/-! ### modCore -/

@[simp] theorem State.modCore_clusters (s : State) (k : CoreIx) (f : Core → Core) : (s.modCore k f).clusters = s.clusters := rfl
@[simp] theorem State.modCore_dies (s : State) (k : CoreIx) (f : Core → Core) : (s.modCore k f).dies = s.dies := rfl
@[simp] theorem State.modCore_links (s : State) (k : CoreIx) (f : Core → Core) : (s.modCore k f).links = s.links := rfl
@[simp] theorem State.modCore_hostMem (s : State) (k : CoreIx) (f : Core → Core) : (s.modCore k f).hostMem = s.hostMem := rfl
@[simp] theorem State.modCore_spanMem (s : State) (k : CoreIx) (f : Core → Core) : (s.modCore k f).spanMem = s.spanMem := rfl
@[simp] theorem State.modCore_flits (s : State) (k : CoreIx) (f : Core → Core) : (s.modCore k f).flits = s.flits := rfl
@[simp] theorem State.modCore_merges (s : State) (k : CoreIx) (f : Core → Core) : (s.modCore k f).merges = s.merges := rfl
@[simp] theorem State.modCore_focus (s : State) (k : CoreIx) (f : Core → Core) : (s.modCore k f).focus = s.focus := rfl
@[simp] theorem State.modCore_note (s : State) (k : CoreIx) (f : Core → Core) : (s.modCore k f).note = s.note := rfl
@[simp] theorem State.modCore_bundling (s : State) (k : CoreIx) (f : Core → Core) : (s.modCore k f).bundling = s.bundling := rfl
@[simp] theorem State.modCore_agenda (s : State) (k : CoreIx) (f : Core → Core) : (s.modCore k f).agenda = s.agenda := rfl
@[simp] theorem State.modCore_runq (s : State) (k : CoreIx) (f : Core → Core) : (s.modCore k f).runq = s.runq := rfl
@[simp] theorem State.modCore_engineTurn (s : State) (k : CoreIx) (f : Core → Core) : (s.modCore k f).engineTurn = s.engineTurn := rfl
@[simp] theorem State.modCore_serial (s : State) (k : CoreIx) (f : Core → Core) : (s.modCore k f).serial = s.serial := rfl
@[simp] theorem State.modCore_freeCtr (s : State) (k : CoreIx) (f : Core → Core) : (s.modCore k f).freeCtr = s.freeCtr := rfl
@[simp] theorem State.modCore_out (s : State) (k : CoreIx) (f : Core → Core) : (s.modCore k f).out = s.out := rfl

/-! ### modMyCore -/

@[simp] theorem State.modMyCore_clusters (s : State) (f : Core → Core) : (s.modMyCore f).clusters = s.clusters := rfl
@[simp] theorem State.modMyCore_dies (s : State) (f : Core → Core) : (s.modMyCore f).dies = s.dies := rfl
@[simp] theorem State.modMyCore_links (s : State) (f : Core → Core) : (s.modMyCore f).links = s.links := rfl
@[simp] theorem State.modMyCore_hostMem (s : State) (f : Core → Core) : (s.modMyCore f).hostMem = s.hostMem := rfl
@[simp] theorem State.modMyCore_spanMem (s : State) (f : Core → Core) : (s.modMyCore f).spanMem = s.spanMem := rfl
@[simp] theorem State.modMyCore_flits (s : State) (f : Core → Core) : (s.modMyCore f).flits = s.flits := rfl
@[simp] theorem State.modMyCore_merges (s : State) (f : Core → Core) : (s.modMyCore f).merges = s.merges := rfl
@[simp] theorem State.modMyCore_focus (s : State) (f : Core → Core) : (s.modMyCore f).focus = s.focus := rfl
@[simp] theorem State.modMyCore_note (s : State) (f : Core → Core) : (s.modMyCore f).note = s.note := rfl
@[simp] theorem State.modMyCore_bundling (s : State) (f : Core → Core) : (s.modMyCore f).bundling = s.bundling := rfl
@[simp] theorem State.modMyCore_agenda (s : State) (f : Core → Core) : (s.modMyCore f).agenda = s.agenda := rfl
@[simp] theorem State.modMyCore_runq (s : State) (f : Core → Core) : (s.modMyCore f).runq = s.runq := rfl
@[simp] theorem State.modMyCore_engineTurn (s : State) (f : Core → Core) : (s.modMyCore f).engineTurn = s.engineTurn := rfl
@[simp] theorem State.modMyCore_serial (s : State) (f : Core → Core) : (s.modMyCore f).serial = s.serial := rfl
@[simp] theorem State.modMyCore_freeCtr (s : State) (f : Core → Core) : (s.modMyCore f).freeCtr = s.freeCtr := rfl
@[simp] theorem State.modMyCore_out (s : State) (f : Core → Core) : (s.modMyCore f).out = s.out := rfl

/-! ### setDie -/

@[simp] theorem State.setDie_clusters (s : State) (d : DieIx) (x : Die) : (s.setDie d x).clusters = s.clusters := rfl
@[simp] theorem State.setDie_cores (s : State) (d : DieIx) (x : Die) : (s.setDie d x).cores = s.cores := rfl
@[simp] theorem State.setDie_links (s : State) (d : DieIx) (x : Die) : (s.setDie d x).links = s.links := rfl
@[simp] theorem State.setDie_hostMem (s : State) (d : DieIx) (x : Die) : (s.setDie d x).hostMem = s.hostMem := rfl
@[simp] theorem State.setDie_spanMem (s : State) (d : DieIx) (x : Die) : (s.setDie d x).spanMem = s.spanMem := rfl
@[simp] theorem State.setDie_flits (s : State) (d : DieIx) (x : Die) : (s.setDie d x).flits = s.flits := rfl
@[simp] theorem State.setDie_merges (s : State) (d : DieIx) (x : Die) : (s.setDie d x).merges = s.merges := rfl
@[simp] theorem State.setDie_focus (s : State) (d : DieIx) (x : Die) : (s.setDie d x).focus = s.focus := rfl
@[simp] theorem State.setDie_note (s : State) (d : DieIx) (x : Die) : (s.setDie d x).note = s.note := rfl
@[simp] theorem State.setDie_bundling (s : State) (d : DieIx) (x : Die) : (s.setDie d x).bundling = s.bundling := rfl
@[simp] theorem State.setDie_agenda (s : State) (d : DieIx) (x : Die) : (s.setDie d x).agenda = s.agenda := rfl
@[simp] theorem State.setDie_runq (s : State) (d : DieIx) (x : Die) : (s.setDie d x).runq = s.runq := rfl
@[simp] theorem State.setDie_engineTurn (s : State) (d : DieIx) (x : Die) : (s.setDie d x).engineTurn = s.engineTurn := rfl
@[simp] theorem State.setDie_serial (s : State) (d : DieIx) (x : Die) : (s.setDie d x).serial = s.serial := rfl
@[simp] theorem State.setDie_freeCtr (s : State) (d : DieIx) (x : Die) : (s.setDie d x).freeCtr = s.freeCtr := rfl
@[simp] theorem State.setDie_out (s : State) (d : DieIx) (x : Die) : (s.setDie d x).out = s.out := rfl

/-! ### modDie -/

@[simp] theorem State.modDie_clusters (s : State) (d : DieIx) (f : Die → Die) : (s.modDie d f).clusters = s.clusters := rfl
@[simp] theorem State.modDie_cores (s : State) (d : DieIx) (f : Die → Die) : (s.modDie d f).cores = s.cores := rfl
@[simp] theorem State.modDie_links (s : State) (d : DieIx) (f : Die → Die) : (s.modDie d f).links = s.links := rfl
@[simp] theorem State.modDie_hostMem (s : State) (d : DieIx) (f : Die → Die) : (s.modDie d f).hostMem = s.hostMem := rfl
@[simp] theorem State.modDie_spanMem (s : State) (d : DieIx) (f : Die → Die) : (s.modDie d f).spanMem = s.spanMem := rfl
@[simp] theorem State.modDie_flits (s : State) (d : DieIx) (f : Die → Die) : (s.modDie d f).flits = s.flits := rfl
@[simp] theorem State.modDie_merges (s : State) (d : DieIx) (f : Die → Die) : (s.modDie d f).merges = s.merges := rfl
@[simp] theorem State.modDie_focus (s : State) (d : DieIx) (f : Die → Die) : (s.modDie d f).focus = s.focus := rfl
@[simp] theorem State.modDie_note (s : State) (d : DieIx) (f : Die → Die) : (s.modDie d f).note = s.note := rfl
@[simp] theorem State.modDie_bundling (s : State) (d : DieIx) (f : Die → Die) : (s.modDie d f).bundling = s.bundling := rfl
@[simp] theorem State.modDie_agenda (s : State) (d : DieIx) (f : Die → Die) : (s.modDie d f).agenda = s.agenda := rfl
@[simp] theorem State.modDie_runq (s : State) (d : DieIx) (f : Die → Die) : (s.modDie d f).runq = s.runq := rfl
@[simp] theorem State.modDie_engineTurn (s : State) (d : DieIx) (f : Die → Die) : (s.modDie d f).engineTurn = s.engineTurn := rfl
@[simp] theorem State.modDie_serial (s : State) (d : DieIx) (f : Die → Die) : (s.modDie d f).serial = s.serial := rfl
@[simp] theorem State.modDie_freeCtr (s : State) (d : DieIx) (f : Die → Die) : (s.modDie d f).freeCtr = s.freeCtr := rfl
@[simp] theorem State.modDie_out (s : State) (d : DieIx) (f : Die → Die) : (s.modDie d f).out = s.out := rfl

/-! ### modMyDie -/

@[simp] theorem State.modMyDie_clusters (s : State) (f : Die → Die) : (s.modMyDie f).clusters = s.clusters := rfl
@[simp] theorem State.modMyDie_cores (s : State) (f : Die → Die) : (s.modMyDie f).cores = s.cores := rfl
@[simp] theorem State.modMyDie_links (s : State) (f : Die → Die) : (s.modMyDie f).links = s.links := rfl
@[simp] theorem State.modMyDie_hostMem (s : State) (f : Die → Die) : (s.modMyDie f).hostMem = s.hostMem := rfl
@[simp] theorem State.modMyDie_spanMem (s : State) (f : Die → Die) : (s.modMyDie f).spanMem = s.spanMem := rfl
@[simp] theorem State.modMyDie_flits (s : State) (f : Die → Die) : (s.modMyDie f).flits = s.flits := rfl
@[simp] theorem State.modMyDie_merges (s : State) (f : Die → Die) : (s.modMyDie f).merges = s.merges := rfl
@[simp] theorem State.modMyDie_focus (s : State) (f : Die → Die) : (s.modMyDie f).focus = s.focus := rfl
@[simp] theorem State.modMyDie_note (s : State) (f : Die → Die) : (s.modMyDie f).note = s.note := rfl
@[simp] theorem State.modMyDie_bundling (s : State) (f : Die → Die) : (s.modMyDie f).bundling = s.bundling := rfl
@[simp] theorem State.modMyDie_agenda (s : State) (f : Die → Die) : (s.modMyDie f).agenda = s.agenda := rfl
@[simp] theorem State.modMyDie_runq (s : State) (f : Die → Die) : (s.modMyDie f).runq = s.runq := rfl
@[simp] theorem State.modMyDie_engineTurn (s : State) (f : Die → Die) : (s.modMyDie f).engineTurn = s.engineTurn := rfl
@[simp] theorem State.modMyDie_serial (s : State) (f : Die → Die) : (s.modMyDie f).serial = s.serial := rfl
@[simp] theorem State.modMyDie_freeCtr (s : State) (f : Die → Die) : (s.modMyDie f).freeCtr = s.freeCtr := rfl
@[simp] theorem State.modMyDie_out (s : State) (f : Die → Die) : (s.modMyDie f).out = s.out := rfl

/-! ### modLink -/

@[simp] theorem State.modLink_clusters (s : State) (l : LinkIx) (f : Link → Link) : (s.modLink l f).clusters = s.clusters := rfl
@[simp] theorem State.modLink_cores (s : State) (l : LinkIx) (f : Link → Link) : (s.modLink l f).cores = s.cores := rfl
@[simp] theorem State.modLink_dies (s : State) (l : LinkIx) (f : Link → Link) : (s.modLink l f).dies = s.dies := rfl
@[simp] theorem State.modLink_hostMem (s : State) (l : LinkIx) (f : Link → Link) : (s.modLink l f).hostMem = s.hostMem := rfl
@[simp] theorem State.modLink_spanMem (s : State) (l : LinkIx) (f : Link → Link) : (s.modLink l f).spanMem = s.spanMem := rfl
@[simp] theorem State.modLink_flits (s : State) (l : LinkIx) (f : Link → Link) : (s.modLink l f).flits = s.flits := rfl
@[simp] theorem State.modLink_merges (s : State) (l : LinkIx) (f : Link → Link) : (s.modLink l f).merges = s.merges := rfl
@[simp] theorem State.modLink_focus (s : State) (l : LinkIx) (f : Link → Link) : (s.modLink l f).focus = s.focus := rfl
@[simp] theorem State.modLink_note (s : State) (l : LinkIx) (f : Link → Link) : (s.modLink l f).note = s.note := rfl
@[simp] theorem State.modLink_bundling (s : State) (l : LinkIx) (f : Link → Link) : (s.modLink l f).bundling = s.bundling := rfl
@[simp] theorem State.modLink_agenda (s : State) (l : LinkIx) (f : Link → Link) : (s.modLink l f).agenda = s.agenda := rfl
@[simp] theorem State.modLink_runq (s : State) (l : LinkIx) (f : Link → Link) : (s.modLink l f).runq = s.runq := rfl
@[simp] theorem State.modLink_engineTurn (s : State) (l : LinkIx) (f : Link → Link) : (s.modLink l f).engineTurn = s.engineTurn := rfl
@[simp] theorem State.modLink_serial (s : State) (l : LinkIx) (f : Link → Link) : (s.modLink l f).serial = s.serial := rfl
@[simp] theorem State.modLink_freeCtr (s : State) (l : LinkIx) (f : Link → Link) : (s.modLink l f).freeCtr = s.freeCtr := rfl
@[simp] theorem State.modLink_out (s : State) (l : LinkIx) (f : Link → Link) : (s.modLink l f).out = s.out := rfl

/-! ### setG -/

@[simp] theorem State.setG_cores (s : State) (r : Reg) (v : Word) : (s.setG r v).cores = s.cores := rfl
@[simp] theorem State.setG_dies (s : State) (r : Reg) (v : Word) : (s.setG r v).dies = s.dies := rfl
@[simp] theorem State.setG_links (s : State) (r : Reg) (v : Word) : (s.setG r v).links = s.links := rfl
@[simp] theorem State.setG_hostMem (s : State) (r : Reg) (v : Word) : (s.setG r v).hostMem = s.hostMem := rfl
@[simp] theorem State.setG_spanMem (s : State) (r : Reg) (v : Word) : (s.setG r v).spanMem = s.spanMem := rfl
@[simp] theorem State.setG_flits (s : State) (r : Reg) (v : Word) : (s.setG r v).flits = s.flits := rfl
@[simp] theorem State.setG_merges (s : State) (r : Reg) (v : Word) : (s.setG r v).merges = s.merges := rfl
@[simp] theorem State.setG_focus (s : State) (r : Reg) (v : Word) : (s.setG r v).focus = s.focus := rfl
@[simp] theorem State.setG_note (s : State) (r : Reg) (v : Word) : (s.setG r v).note = s.note := rfl
@[simp] theorem State.setG_bundling (s : State) (r : Reg) (v : Word) : (s.setG r v).bundling = s.bundling := rfl
@[simp] theorem State.setG_agenda (s : State) (r : Reg) (v : Word) : (s.setG r v).agenda = s.agenda := rfl
@[simp] theorem State.setG_runq (s : State) (r : Reg) (v : Word) : (s.setG r v).runq = s.runq := rfl
@[simp] theorem State.setG_engineTurn (s : State) (r : Reg) (v : Word) : (s.setG r v).engineTurn = s.engineTurn := rfl
@[simp] theorem State.setG_serial (s : State) (r : Reg) (v : Word) : (s.setG r v).serial = s.serial := rfl
@[simp] theorem State.setG_freeCtr (s : State) (r : Reg) (v : Word) : (s.setG r v).freeCtr = s.freeCtr := rfl
@[simp] theorem State.setG_out (s : State) (r : Reg) (v : Word) : (s.setG r v).out = s.out := rfl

> _WHAT NEEDS TO BE DONE_: Retype, in the same exact form, the lines of the material above from the line holding "d f).agenda = s.agenda := rfl" through the line holding "(s.modMyDie f).clusters = s.clusters := rfl".

> _ANSWER FOR THE TASK_:
@[simp] theorem State.modDie_agenda (s : State) (d : DieIx) (f : Die → Die) : (s.modDie d f).agenda = s.agenda := rfl
@[simp] theorem State.modDie_runq (s : State) (d : DieIx) (f : Die → Die) : (s.modDie d f).runq = s.runq := rfl
@[simp] theorem State.modDie_engineTurn (s : State) (d : DieIx) (f : Die → Die) : (s.modDie d f).engineTurn = s.engineTurn := rfl
@[simp] theorem State.modDie_serial (s : State) (d : DieIx) (f : Die → Die) : (s.modDie d f).serial = s.serial := rfl
@[simp] theorem State.modDie_freeCtr (s : State) (d : DieIx) (f : Die → Die) : (s.modDie d f).freeCtr = s.freeCtr := rfl
@[simp] theorem State.modDie_out (s : State) (d : DieIx) (f : Die → Die) : (s.modDie d f).out = s.out := rfl

/-! ### modMyDie -/

@[simp] theorem State.modMyDie_clusters (s : State) (f : Die → Die) : (s.modMyDie f).clusters = s.clusters := rfl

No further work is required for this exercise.